All treatments except low-dose anidulafungin (5 mg/kg/day) reduced mortality of mice infected with C. albicans, compared with untreated controls (P < 0.05) (Fig. 1). Eight days after initiation of antifungal treatment, all treatments except low-dose anidulafungin also reduced the fungal load in brain tissue (Fig. 2). No significant differences in fungal burdens in the brain were observed between mice treated with high-dose anidulafungin (10 mg/kg/day) and amphotericin B, but the fungal burden in the voriconazole-treated group was higher than that in the amphotericin B- or high-dose-anidulafungin-treated group (P < 0.05 for both). When only surviving mice were analyzed, high-dose anidulafungin and amphotericin B (P < 0.001 for both) as well as voriconazole (P = 0.006) also significantly reduced fungal burden in the brain, compared with untreated controls.
FIG. 1.
Cumulative mortality of mice in the different treatment groups shown using Kaplan-Meier survival curves. Treatment was initiated on day 2 and continued for 8 days. The mortality rates of each group were as follows: amphotericin B, 6.7% (1/15); 10 mg/kg anidulafungin, 18.8% (3/16); voriconazole, 25.0% (4/16); 5 mg/kg anidulafungin, 62.5% (10/16); and untreated control, 68.8% (11/16). All treatments except low-dose anidulafungin (5 mg/kg/day) reduced mortality compared with untreated controls (P < 0.05). No significant differences in survival were observed between mice treated with high-dose anidulafungin (10 mg/kg/day), amphotericin B, or voriconazole. AmB, amphotericin B deoxycholate; AND 10, 10 mg/kg/day anidulafungin; VCZ, voriconazole; AND 5, 5 mg/kg/day anidulafungin; Cont, untreated control.
FIG. 2.
Candidal burden in brains of mice according to treatment regimen.
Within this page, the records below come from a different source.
-- ==== Sys2Proof/Laws/State.lean ====
section
/-!
SUPPORT. Updates of the device, field by field: what each one leaves as it was.
-/

namespace Sys2Proof.Machine

@[simp] theorem Dev.emit_variant (d : Dev) (o : Out) : (d.emit o).variant = d.variant := rfl
@[simp] theorem Dev.emit_clk (d : Dev) (o : Out) : (d.emit o).clk = d.clk := rfl
@[simp] theorem Dev.emit_ctrs (d : Dev) (o : Out) : (d.emit o).ctrs = d.ctrs := rfl
@[simp] theorem Dev.emit_draws (d : Dev) (o : Out) : (d.emit o).draws = d.draws := rfl
@[simp] theorem Dev.emit_cfg (d : Dev) (o : Out) : (d.emit o).cfg = d.cfg := rfl
@[simp] theorem Dev.emit_tb (d : Dev) (o : Out) : (d.emit o).tb = d.tb := rfl
@[simp] theorem Dev.emit_pw (d : Dev) (o : Out) : (d.emit o).pw = d.pw := rfl
@[simp] theorem Dev.emit_q (d : Dev) (o : Out) : (d.emit o).q = d.q := rfl
@[simp] theorem Dev.emit_fr (d : Dev) (o : Out) : (d.emit o).fr = d.fr := rfl
@[simp] theorem Dev.emit_air (d : Dev) (o : Out) : (d.emit o).air = d.air := rfl
@[simp] theorem Dev.emit_pl (d : Dev) (o : Out) : (d.emit o).pl = d.pl := rfl
@[simp] theorem Dev.emit_led (d : Dev) (o : Out) : (d.emit o).led = d.led := rfl
@[simp] theorem Dev.emit_cmd (d : Dev) (o : Out) : (d.emit o).cmd = d.cmd := rfl
@[simp] theorem Dev.emit_bal (d : Dev) (o : Out) : (d.emit o).bal = d.bal := rfl
@[simp] theorem Dev.emit_met (d : Dev) (o : Out) : (d.emit o).met = d.met := rfl
@[simp] theorem Dev.emit_leg (d : Dev) (o : Out) : (d.emit o).leg = d.leg := rfl
@[simp] theorem Dev.emit_mir (d : Dev) (o : Out) : (d.emit o).mir = d.mir := rfl
@[simp] theorem Dev.emit_up (d : Dev) (o : Out) : (d.emit o).up = d.up := rfl
@[simp] theorem Dev.emit_sto (d : Dev) (o : Out) : (d.emit o).sto = d.sto := rfl
@[simp] theorem Dev.emit_evr (d : Dev) (o : Out) : (d.emit o).evr = d.evr := rfl
@[simp] theorem Dev.emit_pair (d : Dev) (o : Out) : (d.emit o).pair = d.pair := rfl
@[simp] theorem Dev.emit_disp (d : Dev) (o : Out) : (d.emit o).disp = d.disp := rfl
@[simp] theorem Dev.emit_loc (d : Dev) (o : Out) : (d.emit o).loc = d.loc := rfl
@[simp] theorem Dev.emit_idn (d : Dev) (o : Out) : (d.emit o).idn = d.idn := rfl
@[simp] theorem Dev.emit_boot (d : Dev) (o : Out) : (d.emit o).boot = d.boot := rfl

@[simp] theorem Dev.countN_variant (d : Dev) (f : Fld) (n : Nat) : (d.countN f n).variant = d.variant := rfl
@[simp] theorem Dev.countN_clk (d : Dev) (f : Fld) (n : Nat) : (d.countN f n).clk = d.clk := rfl
@[simp] theorem Dev.countN_out (d : Dev) (f : Fld) (n : Nat) : (d.countN f n).out = d.out := rfl
@[simp] theorem Dev.countN_draws (d : Dev) (f : Fld) (n : Nat) : (d.countN f n).draws = d.draws := rfl
@[simp] theorem Dev.countN_cfg (d : Dev) (f : Fld) (n : Nat) : (d.countN f n).cfg = d.cfg := rfl
@[simp] theorem Dev.countN_tb (d : Dev) (f : Fld) (n : Nat) : (d.countN f n).tb = d.tb := rfl
@[simp] theorem Dev.countN_pw (d : Dev) (f : Fld) (n : Nat) : (d.countN f n).pw = d.pw := rfl
@[simp] theorem Dev.countN_q (d : Dev) (f : Fld) (n : Nat) : (d.countN f n).q = d.q := rfl
@[simp] theorem Dev.countN_fr (d : Dev) (f : Fld) (n : Nat) : (d.countN f n).fr = d.fr := rfl
@[simp] theorem Dev.countN_air (d : Dev) (f : Fld) (n : Nat) : (d.countN f n).air = d.air := rfl
@[simp] theorem Dev.countN_pl (d : Dev) (f : Fld) (n : Nat) : (d.countN f n).pl = d.pl := rfl
@[simp] theorem Dev.countN_led (d : Dev) (f : Fld) (n : Nat) : (d.countN f n).led = d.led := rfl
@[simp] theorem Dev.countN_cmd (d : Dev) (f : Fld) (n : Nat) : (d.countN f n).cmd = d.cmd := rfl
@[simp] theorem Dev.countN_bal (d : Dev) (f : Fld) (n : Nat) : (d.countN f n).bal = d.bal := rfl
@[simp] theorem Dev.countN_met (d : Dev) (f : Fld) (n : Nat) : (d.countN f n).met = d.met := rfl
@[simp] theorem Dev.countN_leg (d : Dev) (f : Fld) (n : Nat) : (d.countN f n).leg = d.leg := rfl
@[simp] theorem Dev.countN_mir (d : Dev) (f : Fld) (n : Nat) : (d.countN f n).mir = d.mir := rfl
@[simp] theorem Dev.countN_up (d : Dev) (f : Fld) (n : Nat) : (d.countN f n).up = d.up := rfl
@[simp] theorem Dev.countN_sto (d : Dev) (f : Fld) (n : Nat) : (d.countN f n).sto = d.sto := rfl
@[simp] theorem Dev.countN_evr (d : Dev) (f : Fld) (n : Nat) : (d.countN f n).evr = d.evr := rfl
@[simp] theorem Dev.countN_pair (d : Dev) (f : Fld) (n : Nat) : (d.countN f n).pair = d.pair := rfl
@[simp] theorem Dev.countN_disp (d : Dev) (f : Fld) (n : Nat) : (d.countN f n).disp = d.disp := rfl
@[simp] theorem Dev.countN_loc (d : Dev) (f : Fld) (n : Nat) : (d.countN f n).loc = d.loc := rfl
@[simp] theorem Dev.countN_idn (d : Dev) (f : Fld) (n : Nat) : (d.countN f n).idn = d.idn := rfl
@[simp] theorem Dev.countN_boot (d : Dev) (f : Fld) (n : Nat) : (d.countN f n).boot = d.boot := rfl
Log10 CFU/g of Candida albicans in brain in the amphotericin B (closed circles) (n = 15), anidulafungin 10 mg/kg (triangles) (n = 16), anidulafungin 5 mg/kg (open circles) (n = 16), voriconazole (squares) (n = 16), and control (diamonds) (n = 16) arms are shown. Bars represent median values. A value of 4.39 log10 CFU/g was assigned to mice dying prior to the end of the 10-day follow-up (2, 7, 13). Compared with untreated controls (median, 4.39 log10 CFU/g; interquartile range, 3.69 to 4.39 log10 CFU/g), amphotericin B (median, 2.57 log10 CFU/g; interquartile range, 2.12 to 2.83 log10 CFU/g; P < 0.001), high-dose anidulafungin (10 mg/kg/day) (median, 2.65 log10 CFU/g; interquartile range, 2.38 to 3.01 log10 CFU/g; P < 0.001) and voriconazole (median, 3.23 log10 CFU/g; interquartile range, 2.86 to 3.99 log10 CFU/g; P = 0.002) significantly reduced the fungal burden in brain tissues. The fungal burden in the voriconazole-treated group was higher than that in amphotericin B- or high-dose-anidulafungin-treated group (P < 0.05 for both). No significant difference was found between the amphotericin B- and high-dose-anidulafungin (10 mg/kg/day)-treated groups. AmB, amphotericin B deoxycholate; AND 10, 10 mg/kg/day anidulafungin; VCZ, voriconazole; AND 5, 5 mg/kg/day anidulafungin; Cont, untreated control.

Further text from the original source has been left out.